* **WHAT TO DO**
The records below are split into lines. How many of those lines contain the string "linkOf"? Reply with the number only.
(AVAILABLE DATA Opens)
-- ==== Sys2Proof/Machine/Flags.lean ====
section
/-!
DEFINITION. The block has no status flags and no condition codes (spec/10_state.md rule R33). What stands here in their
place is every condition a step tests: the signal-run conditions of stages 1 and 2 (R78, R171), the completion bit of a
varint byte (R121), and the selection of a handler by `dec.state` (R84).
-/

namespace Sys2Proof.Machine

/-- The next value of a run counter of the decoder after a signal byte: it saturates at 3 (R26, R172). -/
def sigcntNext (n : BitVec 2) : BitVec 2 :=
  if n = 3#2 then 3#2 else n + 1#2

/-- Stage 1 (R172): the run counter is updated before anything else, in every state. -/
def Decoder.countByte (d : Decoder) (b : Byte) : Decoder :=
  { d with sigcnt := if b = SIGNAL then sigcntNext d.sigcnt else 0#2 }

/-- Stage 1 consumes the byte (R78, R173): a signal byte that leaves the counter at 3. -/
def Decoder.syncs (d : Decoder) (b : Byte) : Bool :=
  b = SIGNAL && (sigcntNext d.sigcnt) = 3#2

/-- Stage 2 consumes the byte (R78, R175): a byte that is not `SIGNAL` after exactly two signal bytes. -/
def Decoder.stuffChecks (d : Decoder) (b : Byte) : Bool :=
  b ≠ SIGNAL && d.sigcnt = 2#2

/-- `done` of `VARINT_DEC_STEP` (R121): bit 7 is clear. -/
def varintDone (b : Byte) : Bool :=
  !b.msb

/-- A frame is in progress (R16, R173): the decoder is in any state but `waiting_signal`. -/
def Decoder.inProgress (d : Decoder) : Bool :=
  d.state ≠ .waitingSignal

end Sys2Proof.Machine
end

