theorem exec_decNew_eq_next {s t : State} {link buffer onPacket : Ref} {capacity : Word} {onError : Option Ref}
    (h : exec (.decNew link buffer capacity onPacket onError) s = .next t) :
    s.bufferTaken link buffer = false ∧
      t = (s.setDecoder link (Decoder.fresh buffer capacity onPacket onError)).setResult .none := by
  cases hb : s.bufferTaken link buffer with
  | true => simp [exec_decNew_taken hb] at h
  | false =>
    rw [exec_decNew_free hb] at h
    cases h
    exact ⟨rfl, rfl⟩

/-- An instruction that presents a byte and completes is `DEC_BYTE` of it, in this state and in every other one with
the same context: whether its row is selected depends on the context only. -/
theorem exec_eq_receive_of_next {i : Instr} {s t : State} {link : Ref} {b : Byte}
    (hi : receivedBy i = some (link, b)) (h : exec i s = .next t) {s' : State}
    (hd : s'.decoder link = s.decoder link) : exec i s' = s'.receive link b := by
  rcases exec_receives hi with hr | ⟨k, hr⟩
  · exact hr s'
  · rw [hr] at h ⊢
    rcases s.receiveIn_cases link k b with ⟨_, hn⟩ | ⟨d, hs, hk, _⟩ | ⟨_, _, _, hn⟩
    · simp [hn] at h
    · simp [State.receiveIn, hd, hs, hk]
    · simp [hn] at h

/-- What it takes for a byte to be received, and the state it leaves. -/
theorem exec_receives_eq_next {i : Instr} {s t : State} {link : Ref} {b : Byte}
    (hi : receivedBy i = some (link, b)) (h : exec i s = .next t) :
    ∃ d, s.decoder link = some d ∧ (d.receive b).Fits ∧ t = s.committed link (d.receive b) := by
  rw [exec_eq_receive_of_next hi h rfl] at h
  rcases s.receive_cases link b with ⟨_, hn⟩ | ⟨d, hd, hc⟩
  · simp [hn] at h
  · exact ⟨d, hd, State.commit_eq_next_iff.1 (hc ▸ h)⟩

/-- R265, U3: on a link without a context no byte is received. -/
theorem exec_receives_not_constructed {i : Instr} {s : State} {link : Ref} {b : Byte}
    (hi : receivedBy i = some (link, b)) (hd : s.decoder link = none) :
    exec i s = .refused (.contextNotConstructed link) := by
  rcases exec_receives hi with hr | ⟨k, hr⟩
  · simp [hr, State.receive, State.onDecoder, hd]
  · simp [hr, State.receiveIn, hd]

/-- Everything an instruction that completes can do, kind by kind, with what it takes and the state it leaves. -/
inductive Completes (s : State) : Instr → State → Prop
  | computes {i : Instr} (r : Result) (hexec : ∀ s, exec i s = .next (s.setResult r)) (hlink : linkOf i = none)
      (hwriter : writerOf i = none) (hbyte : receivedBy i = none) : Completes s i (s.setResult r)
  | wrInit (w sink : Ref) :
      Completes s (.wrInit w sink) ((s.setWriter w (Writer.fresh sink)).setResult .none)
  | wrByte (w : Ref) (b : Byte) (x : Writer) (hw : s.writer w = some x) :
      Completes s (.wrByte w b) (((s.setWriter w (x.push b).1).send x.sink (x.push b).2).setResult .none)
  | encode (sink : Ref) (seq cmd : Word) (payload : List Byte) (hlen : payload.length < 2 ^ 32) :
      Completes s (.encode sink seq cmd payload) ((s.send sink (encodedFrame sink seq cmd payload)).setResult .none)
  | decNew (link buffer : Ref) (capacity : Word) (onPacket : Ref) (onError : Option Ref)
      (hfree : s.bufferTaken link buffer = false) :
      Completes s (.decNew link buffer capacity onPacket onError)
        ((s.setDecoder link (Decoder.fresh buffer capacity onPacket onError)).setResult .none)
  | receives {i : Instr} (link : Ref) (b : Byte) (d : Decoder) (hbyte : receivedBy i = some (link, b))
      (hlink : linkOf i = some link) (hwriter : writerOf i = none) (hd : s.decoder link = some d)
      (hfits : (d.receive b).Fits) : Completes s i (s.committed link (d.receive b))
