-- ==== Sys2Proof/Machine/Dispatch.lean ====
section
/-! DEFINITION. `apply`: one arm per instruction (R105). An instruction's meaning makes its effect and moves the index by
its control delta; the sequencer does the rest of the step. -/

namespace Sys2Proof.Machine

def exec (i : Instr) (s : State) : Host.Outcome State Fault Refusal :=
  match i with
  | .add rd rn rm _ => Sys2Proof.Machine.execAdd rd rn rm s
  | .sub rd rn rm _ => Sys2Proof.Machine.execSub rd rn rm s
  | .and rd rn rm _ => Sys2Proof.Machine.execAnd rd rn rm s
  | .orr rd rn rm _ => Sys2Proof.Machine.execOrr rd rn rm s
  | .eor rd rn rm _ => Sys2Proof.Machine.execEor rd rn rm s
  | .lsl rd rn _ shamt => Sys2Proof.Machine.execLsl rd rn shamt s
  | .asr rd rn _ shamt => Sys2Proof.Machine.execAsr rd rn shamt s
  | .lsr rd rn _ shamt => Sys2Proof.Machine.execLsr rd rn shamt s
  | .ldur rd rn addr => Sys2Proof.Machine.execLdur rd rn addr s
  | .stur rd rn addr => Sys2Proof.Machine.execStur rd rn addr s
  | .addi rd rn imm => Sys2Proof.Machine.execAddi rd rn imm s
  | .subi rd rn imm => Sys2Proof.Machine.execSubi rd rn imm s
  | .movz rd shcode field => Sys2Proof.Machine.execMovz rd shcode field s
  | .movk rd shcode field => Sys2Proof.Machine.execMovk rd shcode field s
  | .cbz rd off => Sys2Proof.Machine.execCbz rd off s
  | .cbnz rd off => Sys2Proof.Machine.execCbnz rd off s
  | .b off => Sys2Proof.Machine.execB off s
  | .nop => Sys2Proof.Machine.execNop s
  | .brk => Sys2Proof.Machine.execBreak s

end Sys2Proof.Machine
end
(AVAILABLE DATA Closes)
* **RESPONSE TO THE EXERCISE**
2